> [Work to complete]: Going line by line through the records below, count those containing the word "clear", then give only the count.

> [Provided material]:
▼▼▼

theorem KeepsCommands.feederSet (K : KeepsCommands L M A F P Q) (hs : P s) (feeder setting : Byte)
    (value high : Word16) : P (s.cmdFeederSet feeder setting value high).1 := by
  unfold State.cmdFeederSet
  split
  · exact hs
  · next g _ =>
    split
    · exact hs
    · split <;> exact hs
    · next x clamped e =>
      split
      · exact hs
      · split
        · exact hs
        · next h =>
          refine K.settings s g x hs ?_
          by_cases hid : setting = 0#8
          · exact .inr (not_not.mp fun hc => h ⟨hid, hc⟩)
          · exact .inl (Settings.reach_of_write e hid)

theorem KeepsCommands.feederOpen (K : KeepsCommands L M A F P Q) (hs : P s) (feeder : Byte) :
    P (s.cmdFeederOpen feeder).1 := by
  unfold State.cmdFeederOpen
  split
  · exact hs
  · next g _ =>
    split
    · next e =>
      unfold done State.openFeeder
      split
      · exact K.opens s g hs e
      · exact K.opens _ g (K.service s { s with cycle := s.cycle + 1#16, award := none } hs rfl)
          (by cases g <;> exact e)
    · exact hs
    · exact hs
    · exact hs
    · exact hs

theorem KeepsCommands.feederClose (K : KeepsCommands L M A F P Q) (hs : P s) (hw : s.Awake L) (feeder : Byte) :
    Q (s.cmdFeederClose feeder).1 := by
  unfold State.cmdFeederClose
  split
  · exact K.sound s hs
  · next g _ =>
    split
    · exact K.sound s hs
    · next e => exact K.close s g (hw.of_state e) hs

theorem KeepsCommands.feederPause (K : KeepsCommands L M A F P Q) (hs : P s) (hw : s.Awake L) (feeder : Byte) :
    P (s.cmdFeederPause feeder).1 := by
  unfold State.cmdFeederPause
  split
  · exact hs
  · split
    · next e => exact K.easeFd (g := fun fd => { fd with state := .paused }) (hw.of_state (by rw [e]; decide)) hs fun _ =>
        Feeder.eases_of_quiet _ (fun _ => by simp) rfl
    · exact hs

theorem KeepsCommands.feederResume (K : KeepsCommands L M A F P Q) (hs : P s) (hw : s.Awake L) (feeder : Byte) :
    P (s.cmdFeederResume feeder).1 := by
  unfold State.cmdFeederResume
  split
  · exact hs
  · split
    · next e => exact K.easeFd (g := fun fd => { fd with state := .opened }) (hw.of_state (by rw [e]; decide)) hs fun _ =>
        Feeder.eases_of_quiet _ (fun _ => by simp) rfl
    · exact hs

theorem KeepsCommands.feederStatus (K : KeepsCommands L M A F P Q) (hs : P s) (feeder clear : Byte) :
    P (s.cmdFeederStatus feeder clear).1 := by
  unfold State.cmdFeederStatus
  split
  · next c _ _ =>
    cases c
    · exact hs
    · exact K.clear s _ hs
  · exact hs

theorem KeepsCommands.watchSet (K : KeepsCommands L M A F P Q) (hs : P s) (feeder mode mask compare : Byte) :
    P (s.cmdWatchSet feeder mode mask compare).1 := by
  unfold State.cmdWatchSet
  split
  · exact K.watch s _ _ hs
  · exact hs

▲▲▲

> [Task result]: 3